ONLINE POST in ENGLISH, commissioned | AMP Student 2016;16
The acquisition of skills in medicine is a dynamic concept and, as such, permanently changing. Skills are acquired, improved and maintained by specific training, to ensure the best quality of the delivered care. Provide the best training and most constructive learning experience has always been a concern of educators, decision makers, and society. Yet, pressures arising from the limited receptivity of patients to be involved in training, cost cutting, limited instruction time, increasingly complex technical procedures, and ethical issues have placed unprecedented constraints on training, making systematic training in real settings unattainable.
Literature suggests that undergraduate clinical teaching is inadequate in terms of consistency of skills taught to medical students and competencies achieved. There is evidence of a mismatch between skills taught and those necessarily required for practice and of students’ dissatisfaction with their training. Several reasons can be pointed to justify medical students suboptimal training, such as lack of practical experience in medical school, curricular deficiencies, differences in teaching quality and/or quantity for students at different teaching sites, lack of confidence rather than competence, and poor coordination of undergraduate and early postgraduate training phases.

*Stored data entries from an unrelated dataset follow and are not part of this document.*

/-- Settles O14: an `OPC` of 0x00 or at least 0x05 is none of the four codes with a meaning. -/
theorem reservedOpcodesAreMalformedCalls : Obligations.ReservedOpcodesAreMalformedCalls := by
  intro s w ws hi hp hport (hres : opcField w = 0x00 ∨ 5 ≤ (opcField w).toNat)
  have hne : ∀ opc : Byte, opc ≠ 0x00 → opc.toNat < 5 → opcField w ≠ opc := by
    rintro _ hzero hlt rfl
    exact hres.elim hzero (Nat.not_le_of_lt hlt)
  have h3 := hne 0x03 (by decide) (by decide)
  have h4 := hne 0x04 (by decide) (by decide)
  exact step_of_refused_word hp hi hport (payloadCount_eq_zero h3 h4) fun t =>
    exec_decodeCommand_reserved t (hne 0x01 (by decide) (by decide)) (hne 0x02 (by decide) (by decide)) h3 h4

/-- Settles O16: the words 0x0101 to 0x01FF are those with `OPC` 0x01 and a nonzero `IMM8`, which decode to INIT_BAD. -/
theorem initWithNonzeroImmediateIsMalformed : Obligations.InitWithNonzeroImmediateIsMalformed := by
  refine fun s hi => ⟨fun _ _ => refuseEncoding_idle hi, fun w ws hp hport hmin hmax => ?_⟩
  have hquot : w.toNat / 256 = 1 := by omega
  have hopc : opcField w = 0x01 := BitVec.eq_of_toNat_eq ((opcField_toNat w).trans hquot)
  have himm : immField w ≠ 0x00 := fun h => by
    have hzero : w.toNat % 256 = 0 := by rw [← immField_toNat, h]; rfl
    omega
  have hcount : payloadCount w = 0 := payloadCount_eq_zero (by rw [hopc]; decide) (by rw [hopc]; decide)
  exact step_of_refused_word hp hi hport hcount fun t => by rw [decodeCommand_initBad hopc himm]; rfl

end Sys2Proof.Machine
end

section
/-! PROOFS. The command port (spec/30_encoding.md R56 to R61): the decoder and the encoder are inverse to each other on
well-formed commands, every word is of the table row of its command, and what the step takes off the port. -/

namespace Sys2Proof.Machine

open Sys2Proof.Laws

variable {s : State} {i : Instr} {w : Word} {opc imm8 : Byte} {ws rest payload : List Word}

/-! ### The decoder on a command word -/

/-- R58: once the payload words a command word calls for are there, the command is taken and the words after it are left. -/
theorem decode_cons_append (h : payload.length = payloadCount w) :
    decode (w :: (payload ++ rest)) = .ok (decodeCommand w payload, rest) := by
  rw [decode, if_neg (by simp [h]), ← h, List.take_left, List.drop_left]

/-- R58: what decodes is a command word with the payload words it calls for. -/
theorem decode_eq_ok (h : decode ws = .ok (i, rest)) :
    ∃ w payload, ws = w :: (payload ++ rest) ∧ payload.length = payloadCount w ∧ i = decodeCommand w payload := by
  cases ws with
  | nil => cases h
  | cons w ws =>
    rw [decode] at h
    split_ifs at h with hlen
    cases h
    exact ⟨w, _, by rw [List.take_append_drop], List.length_take_of_le (not_lt.mp hlen), rfl⟩

/-- R57: the command of a word made of its two fields. -/
theorem decodeCommand_commandWord (opc imm8 : Byte) : decodeCommand (commandWord opc imm8) payload =
    if opc = 0x01 then (if imm8 = 0x00 then .init else .initBad imm8)
    else if opc = 0x02 then .feed imm8
    else if opc = 0x03 then .feedn payload
    else if opc = 0x04 then .validate payload
    else if opc = 0x00 then .reserved00 imm8
    else if opc = 0x05 then .reserved05 imm8
    else if opc.extractLsb' 1 7 = 3#7 then .reserved06 (opc.extractLsb' 0 1) imm8
    else if opc.extractLsb' 3 5 = 1#5 then .reserved08 (opc.extractLsb' 0 3) imm8
    else if opc.extractLsb' 4 4 = 1#4 then .reserved10 (opc.extractLsb' 0 4) imm8
    else if opc.extractLsb' 5 3 = 1#3 then .reserved20 (opc.extractLsb' 0 5) imm8
    else if opc.extractLsb' 6 2 = 1#2 then .reserved40 (opc.extractLsb' 0 6) imm8
    else .reserved80 (opc.extractLsb' 0 7) imm8 := by
  simp only [decodeCommand, opcField_commandWord, immField_commandWord]

/-- The `OPC` values that have a row of their own. -/
abbrev SingleOpc (opc : Byte) : Prop := opc ∈ ([0x01, 0x02, 0x03, 0x04, 0x00, 0x05] : List Byte)

theorem decodeCommand_ranges (h : ¬ SingleOpc opc) : decodeCommand (commandWord opc imm8) payload =
    if opc.extractLsb' 1 7 = 3#7 then .reserved06 (opc.extractLsb' 0 1) imm8
    else if opc.extractLsb' 3 5 = 1#5 then .reserved08 (opc.extractLsb' 0 3) imm8
    else if opc.extractLsb' 4 4 = 1#4 then .reserved10 (opc.extractLsb' 0 4) imm8
    else if opc.extractLsb' 5 3 = 1#3 then .reserved20 (opc.extractLsb' 0 5) imm8
    else if opc.extractLsb' 6 2 = 1#2 then .reserved40 (opc.extractLsb' 0 6) imm8
    else .reserved80 (opc.extractLsb' 0 7) imm8 := by
  simp only [SingleOpc, List.mem_cons, List.not_mem_nil, or_false, not_or] at h
  obtain ⟨h1, h2, h3, h4, h0, h5⟩ := h
  rw [decodeCommand_commandWord, if_neg h1, if_neg h2, if_neg h3, if_neg h4, if_neg h0, if_neg h5]

/-! ### Each command decodes back -/

theorem decodeCommand_reserved06 (x : BitVec 1) :
    decodeCommand (commandWord (0b0000011#7 ++ x) imm8) payload = .reserved06 x imm8 := by
  rw [decodeCommand_ranges (by revert x; decide), if_pos BitVec.extractLsb'_append_eq_left,
    BitVec.extractLsb'_append_eq_right]

theorem decodeCommand_reserved08 (x : BitVec 3) :
    decodeCommand (commandWord (0b00001#5 ++ x) imm8) payload = .reserved08 x imm8 := by
  rw [decodeCommand_ranges (by revert x; decide), if_neg (by revert x; decide),
    if_pos BitVec.extractLsb'_append_eq_left, BitVec.extractLsb'_append_eq_right]

theorem decodeCommand_reserved10 (x : BitVec 4) :
    decodeCommand (commandWord (0b0001#4 ++ x) imm8) payload = .reserved10 x imm8 := by
  rw [decodeCommand_ranges (by revert x; decide), if_neg (by revert x; decide),
    if_neg (by revert x; decide), if_pos BitVec.extractLsb'_append_eq_left, BitVec.extractLsb'_append_eq_right]

theorem decodeCommand_reserved20 (x : BitVec 5) :
    decodeCommand (commandWord (0b001#3 ++ x) imm8) payload = .reserved20 x imm8 := by
  rw [decodeCommand_ranges (by revert x; decide), if_neg (by revert x; decide),
    if_neg (by revert x; decide), if_neg (by revert x; decide),
    if_pos BitVec.extractLsb'_append_eq_left, BitVec.extractLsb'_append_eq_right]

theorem decodeCommand_reserved40 (x : BitVec 6) :
    decodeCommand (commandWord (0b01#2 ++ x) imm8) payload = .reserved40 x imm8 := by
  rw [decodeCommand_ranges (by revert x; decide), if_neg (by revert x; decide),
    if_neg (by revert x; decide), if_neg (by revert x; decide),
    if_neg (by revert x; decide), if_pos BitVec.extractLsb'_append_eq_left, BitVec.extractLsb'_append_eq_right]

theorem decodeCommand_reserved80 (x : BitVec 7) :
    decodeCommand (commandWord (0b1#1 ++ x) imm8) payload = .reserved80 x imm8 := by
  rw [decodeCommand_ranges (by revert x; decide), if_neg (by revert x; decide),
    if_neg (by revert x; decide), if_neg (by revert x; decide),
    if_neg (by revert x; decide), if_neg (by revert x; decide), BitVec.extractLsb'_append_eq_right]

/-- R58: a well-formed command is its command word and as many payload words as that word calls for. -/
theorem encode_eq_cons (hw : i.wf = true) : ∃ w ws, encode i = w :: ws ∧ ws.length = payloadCount w := by
  cases i with
  | init => exact WordCount.init hw
  | feed b => exact WordCount.feed b hw
  | feedn payload => exact WordCount.feedn payload hw
  | validate payload => exact WordCount.validate payload hw
  | reserved00 m => exact WordCount.reserved00 m hw
  | reserved05 m => exact WordCount.reserved05 m hw
  | reserved06 x m => exact WordCount.reserved06 x m hw
  | reserved08 x m => exact WordCount.reserved08 x m hw
  | reserved10 x m => exact WordCount.reserved10 x m hw
  | reserved20 x m => exact WordCount.reserved20 x m hw
  | reserved40 x m => exact WordCount.reserved40 x m hw
  | reserved80 x m => exact WordCount.reserved80 x m hw
  | initBad m => exact WordCount.initBad m hw

/-- R57: the words of a well-formed command stand for that command. -/
theorem decodeCommand_of_encode (hw : i.wf = true) (h : encode i = w :: payload) : decodeCommand w payload = i := by
  cases i with
  | init => cases h; rfl
  | initBad m =>
    cases h
    have hm : m ≠ 0x00 := by simpa [Instr.wf] using hw
    rw [decodeCommand_commandWord, if_pos rfl, if_neg hm]
  | reserved06 x m => cases h; exact decodeCommand_reserved06 x
  | reserved08 x m => cases h; exact decodeCommand_reserved08 x
  | reserved10 x m => cases h; exact decodeCommand_reserved10 x
  | reserved20 x m => cases h; exact decodeCommand_reserved20 x
  | reserved40 x m => cases h; exact decodeCommand_reserved40 x
  | reserved80 x m => cases h; exact decodeCommand_reserved80 x
  | feed b => cases h; rw [decodeCommand_commandWord]; rfl
  | feedn ws => cases h; rw [decodeCommand_commandWord]; rfl
  | validate ws => cases h; rw [decodeCommand_commandWord]; rfl
  | reserved00 m => cases h; rw [decodeCommand_commandWord]; rfl
  | reserved05 m => cases h; rw [decodeCommand_commandWord]; rfl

Simulation based medical education (SBME) can provide a supportive educational environment, allowing users to practice and develop skills without any discomfort or risk to real patients. It encourages the acquisition of skills through experience, ideally in a realistic situation or environment, and can stimulate reflection on performance. As opposed to the clinical setting, where errors must be prevented or repaired immediately to protect the patient, in a simulated environment errors may be allowed to progress, so as to demonstrate their implications to the trainee, or to enable a quick reaction to rectify them.

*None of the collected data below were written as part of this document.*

-- ==== Sys2Proof/Decode.lean ====
section
/-! DEFINITION. Which command a word, or an arriving frame, spells. -/

namespace Sys2Proof

open Machine

/-- The command a word spells by the table's bits: no row of spec/opcode_table.json gives bits, so no
word spells one (log entry 34). -/
def decodeTableWord (_nbits _w : Nat) : Option Instr := none

/-- The request row of a request code (10.3); an undefined code is the row of R163. -/
def requestCommand (code : Nat) (frame : List Byte) : Instr :=
  match code with
  | 0x01 => .identify frame
  | 0x02 => .tableState frame
  | 0x03 => .tableRead frame
  | 0x04 => .tableBegin frame
  | 0x05 => .tableBlock frame
  | 0x06 => .tableEnd frame
  | 0x07 => .tableCommit frame
  | 0x08 => .limitsRead frame
  | 0x09 => .limitsSet frame
  | 0x0A => .stationStatus frame
  | 0x0B => .stationOutput frame
  | 0x0C => .stationEnroll frame
  | 0x0D => .alarmListRead frame
  | 0x0E => .alarmAcknowledge frame
  | 0x0F => .alarmReAnnounce frame
  | 0x10 => .firstOutRead frame
  | 0x11 => .firstOutClear frame
  | 0x12 => .logRead frame
  | 0x13 => .keySet frame
  | 0x14 => .keyUnlock frame
  | 0x15 => .keyClear frame
  | 0x16 => .guard frame
  | 0x17 => .freeze frame
  | 0x18 => .restart frame
  | _ => .undefinedRequestCode frame

/-- The command that a frame arriving at a port is, by R1, R3 and R4 alone. Whether an MREQ is taken
or discarded unanswered (R161, MREQ_DISCARDED) is for the state to say. -/
def arrivalCommand : Port → List Byte → Instr
  | .cab, frame => match classifyCab frame with
    | .ref => .refTakenFromCab frame
    | .mreq => requestCommand (requestCode frame) frame
    | .pass => .passTraffic .cab frame
    | .discarded => .frameDiscarded .cab frame
  | .drive, frame => match classifyDrive frame with
    | .stat _ => .statTaken frame
    | .pass => .passTraffic .drive frame
    | .discarded => .frameDiscarded .drive frame

end Sys2Proof
end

SBME is an effective education complement for medical training, both at undergraduate and postgraduate level, which enables knowledge, skills and attitudes to be acquired in a safe, educationally orientated and efficient manner. In this context, simulation provides skills and experience that facilitate the transfer of cognitive, psychomotor and proper communication capacity, thus helping to improve behavior.

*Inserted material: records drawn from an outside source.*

-- ==== Sys2Proof/Machine/Walk.lean ====
section
/-! DEFINITION. The walk sequencer (Chapter 5): usability, cam phase and step count, command outputs
and feedback, the round steps, and the rules of a reference frame. -/

namespace Sys2Proof.Machine

/-! ### Usability (R88) -/

/-- Whether the active WALK table is usable against the active STATION table (R88). -/
def walkUsable (s : State) : Bool :=
  match walkOf s, stationOf s with
  | some w, some t => (walkBindings w).all fun b => b.station < t.ids.length
  | _, _ => false

/-- Settle the usability (R88). -/
def settleUsability (s : State) : State := s.withWalk { s.walk with usable := walkUsable s }

/-! ### Command outputs and feedback (R92, R93) -/

/-- The desired DIG and WALK commands of a state and sub-step, by the table at the head of Chapter 5;
none in STARTUP. -/
def desiredCommands : SeqState → SubStep → Option (Bool × Bool)
  | .startup, _ => none
  | .dig, _ => some (true, false)
  | .transferOut, .closingWalk => some (false, true)
  | .transferOut, _ => some (false, false)
  | .walkIdle, _ => some (false, true)
  | .stepping, _ => some (false, true)
  | .shoeHold, _ => some (false, true)
  | .transferBack, .closingDig => some (true, false)
  | .transferBack, _ => some (false, false)
  | .transferFault, _ => some (false, false)

/-- Set the desired outputs of the two command bindings as the present state requires, while the WALK
table is usable (R92). -/
def setCommands (s : State) : State :=
  match usableWalk s, desiredCommands s.walk.state s.walk.sub with
  | some w, some (dig, walk) => setDesired w.walkCommand walk (setDesired w.digCommand dig s)
  | _, _ => s

/-- A feedback as read (R93). -/
inductive Feedback where
  | closed
  | opened
  | unknown
deriving DecidableEq, Repr

/-- The data of a round completion, as the walk sequencer takes it (R127). -/
def deliveredNow (s : State) : List Delivered :=
  s.line.records.map fun r => { state := r.state, levels := r.levels }

/-- A feedback as last delivered at a round completion (R93). -/
def feedback (s : State) (b : Binding) : Feedback :=
  match s.walk.delivered[b.station]? with
  | some d =>
    if d.state = .present then
      match d.levels.get b.channel with
      | some true => .closed
      | some false => .opened
      | none => .unknown
    else .unknown
  | none => .unknown

/-- Whether a command is settled to a desired state (R93): its station PRESENT, no output pending, the
output held equal to the state. -/
def settled (s : State) (b : Binding) (v : Bool) : Bool :=
  match recordOf s b.station with
  | some r => r.state == .present && !r.outputPending && r.held.get b.channel == some v
  | none => false

/-- Whether a command is found unsettled at a round completion (R92): its station PRESENT, no output
pending, the output held other than the desired one. -/
def unsettled (s : State) (b : Binding) (v : Bool) : Bool :=
  match recordOf s b.station with
  | some r => r.state == .present && !r.outputPending && r.held.get b.channel == some (!v)
  | none => false

/-- Whether both feedbacks are open, as last delivered. -/
def bothOpen (s : State) (w : WalkTable) : Bool :=
  feedback s w.digFeedback == .opened && feedback s w.walkFeedback == .opened

/-- Whether both commands are settled de-energised. -/
def bothSettledOff (s : State) (w : WalkTable) : Bool :=
  settled s w.digCommand false && settled s w.walkCommand false

/-! ### Changes of state (R92, R96, R104, R108) -/

/-- Enter a state and sub-step: the transfer timer runs exactly in a sub-step (R96), and the desired
commands are set (R92). -/
def enterState (state : SeqState) (sub : SubStep) (s : State) : State :=
  let timer : Timer := match sub with
    | .none => none
    | .openingDig => (walkOf s).map (·.stepTimeout)
    | .closingWalk => (walkOf s).map (·.stepTimeout)
    | .openingWalk => (walkOf s).map (·.stepTimeout)
    | .closingDig => (walkOf s).map (·.stepTimeout)
  setCommands (s.withWalk { s.walk with state := state, sub := sub, transferTimer := timer })

/-- The state becomes TRANSFER_FAULT (R108): commands de-energised, timer cancelled, gates closed
(R104), the condition of slot 8 true. -/
def enterFault (s : State) : State :=
  evaluate 8 true (closeGates allMotions (enterState .transferFault .none s))

def propelSwingMotions : PerMotion Bool := { noMotions with propel := true, swing := true }
def swingMotion : PerMotion Bool := { noMotions with swing := true }

/-- Complete a transfer out: WALK_IDLE, the PROPEL and SWING gates close (R100, R104). -/
def completeOut (s : State) : State := closeGates propelSwingMotions (enterState .walkIdle .none s)

/-- Complete a return: DIG, all four gates close (R107, R104). -/
def completeBack (s : State) : State := closeGates allMotions (enterState .dig .none s)

/-! ### Cam phase and step count (R90, R91, R105) -/

/-- The cam phase of an angle (R90); UNKNOWN from 3600 on and while no WALK table is active. -/
def camPhaseOf (w : Option WalkTable) (valid : Bool) (angle : Nat) : CamPhase :=
  match w with
  | none => .unknown
  | some w =>
    if !valid || 3600 ≤ angle then .unknown
    else if angle < w.c1 || w.c4 ≤ angle then .clear
    else if angle < w.c2 then .bearing
    else if angle < w.c3 then .carried
    else .setting

/-- Set the cam phase, count a step on SETTING to CLEAR (R91), and apply the rules of WALK_IDLE and
SHOE_HOLD (R105). -/
def setCam (phase : CamPhase) (s : State) : State :=
  let before := s.walk.cam
  let count := if before = .setting ∧ phase = .clear then s.walk.stepCount + 1 else s.walk.stepCount
  let s1 := s.withWalk { s.walk with cam := phase, stepCount := count }
  if s.walk.state = .walkIdle ∧ before ≠ .clear ∧ phase = .clear then closeGates swingMotion s1
  else if s.walk.state = .shoeHold ∧ phase = .clear then
    closeGates swingMotion (enterState .walkIdle .none s1)
  else s1

/-- A STAT from PROPEL (R90). -/
def deliverCam (p : StatPayload) (s : State) : State :=
  setCam (camPhaseOf (walkOf s) p.valid p.position) s

/-! ### The round steps (R93, R95) -/

/-- Whether a station of the four bindings is UNSEEN (R95). -/
def bindingUnseen (s : State) (w : WalkTable) : Bool :=
  (walkBindings w).any fun b =>
    match recordOf s b.station with
    | some r => r.state == .unseen
    | none => true

/-- Whether a command station is MISSING (R95). -/
def commandMissing (s : State) (w : WalkTable) : Bool :=
  [w.digCommand, w.walkCommand].any fun b =>
    match recordOf s b.station with
    | some r => r.state == .missing
    | none => false

/-- A command output as the live record holds it (R95). -/
def commandHeld (s : State) (b : Binding) : Option Bool :=
  match recordOf s b.station with
  | some r => r.held.get b.channel
  | none => none

/-- The STARTUP decision with a usable table, by the table of R95. -/
def startupDecision (s : State) (w : WalkTable) : State :=
  let dig := commandHeld s w.digCommand
  let walk := commandHeld s w.walkCommand
  let fd := feedback s w.digFeedback
  let fw := feedback s w.walkFeedback
  if bindingUnseen s w then s
  else if commandMissing s w then enterFault s
  else if dig = some true ∧ walk = some true then enterFault s
  else if fd = .unknown ∨ fw = .unknown then enterFault s
  else if dig = some true ∧ walk = some false ∧ fd = .closed ∧ fw = .opened then
    enterState .dig .none s
  else if dig = some false ∧ walk = some true ∧ fw = .closed ∧ fd = .opened then
    if s.walk.cam = .clear then enterState .walkIdle .none s else enterState .shoeHold .none s
  else enterFault s

/-- Steps 2 to 4 of R93: at most one change of state or sub-step. -/
def roundAdvance (s : State) (w : WalkTable) : State :=
  let fd := feedback s w.digFeedback
  let fw := feedback s w.walkFeedback
  if fd = .closed ∧ fw = .closed then enterFault s
  else match s.walk.state, s.walk.sub with
    | .dig, _ => if fw = .closed then enterFault s else s
    | .walkIdle, _ => if fd = .closed then enterFault s else s
    | .stepping, _ => if fd = .closed then enterFault s else s
    | .shoeHold, _ => if fd = .closed then enterFault s else s
    | .transferOut, .openingDig =>
      if fd = .opened ∧ fw = .opened ∧ bothSettledOff s w then enterState .transferOut .closingWalk s
      else s
    | .transferOut, .closingWalk =>
      if fw = .closed ∧ fd = .opened ∧ settled s w.walkCommand true then completeOut s else s
    | .transferBack, .openingWalk =>
      if fw = .opened ∧ fd = .opened ∧ bothSettledOff s w then enterState .transferBack .closingDig s
      else s
    | .transferBack, .closingDig =>
      if fd = .closed ∧ fw = .opened ∧ settled s w.digCommand true then completeBack s else s
    | _, _ => s

/-- Step 5 of R93: in TRANSFER_FAULT since before this completion, slot 8's condition becomes false
when both feedbacks are open (R108). -/
def faultReturn (before : SeqState) (s : State) (w : WalkTable) : State :=
  if before = .transferFault ∧ bothOpen s w then evaluate 8 false s else s

/-- Whether unsettled commands are requested again in a state (R92). -/
def rewrites : SeqState → Bool
  | .dig => true
  | .walkIdle => true
  | .stepping => true
  | .shoeHold => true
  | .startup => false
  | .transferOut => false
  | .transferBack => false
  | .transferFault => false

/-- Step 6 of R93: an unsettled command is set again to its desired state (R92). -/
def requestAgain (s : State) (w : WalkTable) : State :=
  match desiredCommands s.walk.state s.walk.sub with
  | some (dig, walk) =>
    if rewrites s.walk.state then
      let s1 := if unsettled s w.digCommand dig then setDesired w.digCommand dig s else s
      if unsettled s w.walkCommand walk then setDesired w.walkCommand walk s1 else s1
    else s
  | none => s

/-- The walk sequencer at a scan round completion (R93, R95). -/
def walkRound (s : State) : State :=
  let s0 := s.withWalk { s.walk with delivered := deliveredNow s }
  match usableWalk s0 with
  | none => if s.walk.state = .startup then enterState .dig .none s0 else s0
  | some w =>
    if s.walk.state = .startup then startupDecision s0 w
    else requestAgain (faultReturn s.walk.state (roundAdvance s0 w) w) w

/-! ### Reference frames at the sequencer (R94 to R109) -/

/-- Whether a reference lies within the neutral band in force (R94). -/
def inBand (s : State) (r : Int) : Bool := r.natAbs ≤ (plantOf s).neutralBand

/-- Whether a propel reference is above the band (R94). -/
def aboveBand (s : State) (r : Int) : Bool := (((plantOf s).neutralBand : Nat) : Int) < r

/-- Whether the corrected angle is valid and in the walk window (R86, R97, R101). -/
def inWindow (s : State) (w : WalkTable) : Bool :=
  match s.swing.corrected with
  | some a => arcContains w.windowStart w.windowEnd a
  | none => false

/-- Whether a drive is FRESH with a current not above the threshold (R97 condition 6). -/
def quietDrive (s : State) (w : WalkTable) (m : Motion) : Bool :=
  isFresh s m &&
    match (s.link.drives.get m).current with
    | some c => c.natAbs ≤ w.currentThreshold
    | none => false

/-- Whether the position is RESOLVED in a walk-park zone of an active ZONE table (R97 condition 4). -/
def parked (s : State) : Bool :=
  s.position.status == .resolved &&
    match zoneInForce s with
    | some z => z.walkPark
    | none => false

/-- Whether the stations of all four bindings are PRESENT (R97 condition 8). -/
def bindingsPresent (s : State) (w : WalkTable) : Bool :=
  (walkBindings w).all fun b =>
    match recordOf s b.station with
    | some r => r.state == .present
    | none => false

/-- The walk conditions with their numbers, in order (R97). -/
def walkConditions (s : State) (p : RefPayload) : List (Nat × Bool) :=
  match usableWalk s with
  | none => [(1, false)]
  | some w =>
    [ (1, true),
      (2, !(classListed s .stop || classListed s .trip)),
      (3, inBand s p.refs.hoist && inBand s p.refs.drag && inBand s p.refs.swing),
      (4, parked s),
      (5, inWindow s w),
      (6, quietDrive s w .hoist && quietDrive s w .drag),
      (7, feedback s w.digFeedback == .closed && feedback s w.walkFeedback == .opened),
      (8, bindingsPresent s w) ]

/-- The number of the first condition that fails. -/
def firstFailed (conditions : List (Nat × Bool)) : Option Nat :=
  (conditions.find? fun c => !c.2).map (·.1)

/-- A REF in DIG (R97): the state after, and the refusal code. -/
def refInDig (p : RefPayload) (s : State) : State × Nat :=
  if p.walkMode then
    match firstFailed (walkConditions s p) with
    | some code => (s, code)
    | none => (enterState .transferOut .openingDig s, 0)
  else (s, 0)

/-- A REF in TRANSFER_OUT: mode DIG reverses the transfer (R98, R99, R100). -/
def refInTransferOut (p : RefPayload) (s : State) : State × Nat :=
  if p.walkMode then (s, 0)
  else
    let walkOff : Bool := match usableWalk s with
      | some w => settled s w.walkCommand false
      | none => false
    if s.walk.sub = .openingDig ∧ walkOff then (enterState .transferBack .closingDig s, 0)
    else (enterState .transferBack .openingWalk s, 0)

/-- A REF in WALK_IDLE (R101). -/
def refInWalkIdle (p : RefPayload) (s : State) : State × Nat :=
  if !p.walkMode then
    if s.walk.cam = .clear then (enterState .transferBack .openingWalk s, 0) else (s, 10)
  else if aboveBand s p.refs.propel then
    let window : Bool := match walkOf s with
      | some w => inWindow s w
      | none => false
    if !window then (s, 9)
    else if s.walk.cam ≠ .clear then (s, 10)
    else (enterState .stepping .none s, 0)
  else (s, 0)

/-- The code of STEPPING and SHOE_HOLD: 11 for mode DIG (R102, R103). -/
def stepCode (p : RefPayload) : Nat := if p.walkMode then 0 else 11

/-- A REF in STEPPING (R102). -/
def refInStepping (p : RefPayload) (s : State) : State × Nat :=
  if aboveBand s p.refs.propel then (s, stepCode p)
  else if s.walk.cam = .clear then
    (closeGates swingMotion (enterState .walkIdle .none s), stepCode p)
  else (enterState .shoeHold .none s, stepCode p)

/-- A REF in SHOE_HOLD (R103). -/
def refInShoeHold (p : RefPayload) (s : State) : State × Nat :=
  if aboveBand s p.refs.propel then (enterState .stepping .none s, stepCode p) else (s, stepCode p)

/-- Whether the exit of TRANSFER_FAULT is open (R109). -/
def exitOpen (s : State) : Bool :=
  match usableWalk s with
  | some w => (entryOf s 8).isNone && bothOpen s w && bothSettledOff s w
  | none => false

/-- A REF in TRANSFER_FAULT (R109). -/
def refInFault (p : RefPayload) (s : State) : State × Nat :=
  if !exitOpen s then (s, 13)
  else if !p.walkMode then (enterState .transferBack .closingDig s, 0)
  else
    match firstFailed ((walkConditions s p).filter fun c => c.1 != 7) with
    | some code => (s, code)
    | none => (enterState .transferOut .closingWalk s, 0)

/-- Stage 2 of a REF: the rule of the present state, and the refusal code (R94, R95). -/
def refDecision (p : RefPayload) (s : State) : State × Nat :=
  match s.walk.state with
  | .startup => (s, if p.walkMode then 14 else 0)
  | .dig => refInDig p s
  | .transferOut => refInTransferOut p s
  | .walkIdle => refInWalkIdle p s
  | .stepping => refInStepping p s
  | .shoeHold => refInShoeHold p s
  | .transferBack => (s, if p.walkMode then 12 else 0)
  | .transferFault => refInFault p s

/-- The walk sequencer takes a REF (R5 stage 2, R94). -/
def walkTakesRef (p : RefPayload) (s : State) : State :=
  let d := refDecision p s
  d.1.withWalk { d.1.walk with refusal := d.2 }

/-! ### Commits (R89, R110) -/

/-- The sequencer's part of a WALK or a STATION commit: usability settled, and the commands set as DIG
requires while the table is usable (R89, R110). Both are taken in DIG. -/
def walkSettlesCommit (s : State) : State := setCommands (settleUsability s)

end Sys2Proof.Machine
end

The model for medical education is clearly changing from a teacher centred, apprenticeship model to one that incorporates simulation as a complement to clinical exposure, in a framework that incorporates mastery learning, reflective and deliberate practice to achieve the expected competencies. In fact, experiential skills-based teaching is the common pathway that converts knowledge and attitudes into behaviour and action.
The model “See one, do one, teach one” has reached to an end. The predominantly observational and patient-dependent training unables repetition and standardization, and no longer meets the current needs and challenges of medical education. Simulation based medical education will not substitute the traditional learning or patient encounters. Instead, will complement the traditional curriculum, providing additional steps on clinical skills development and competencies proficiency, with a transferability of skills to clinical practice.
A new model is emerging: “See one, simulate many, do one competently, and teach everyone”!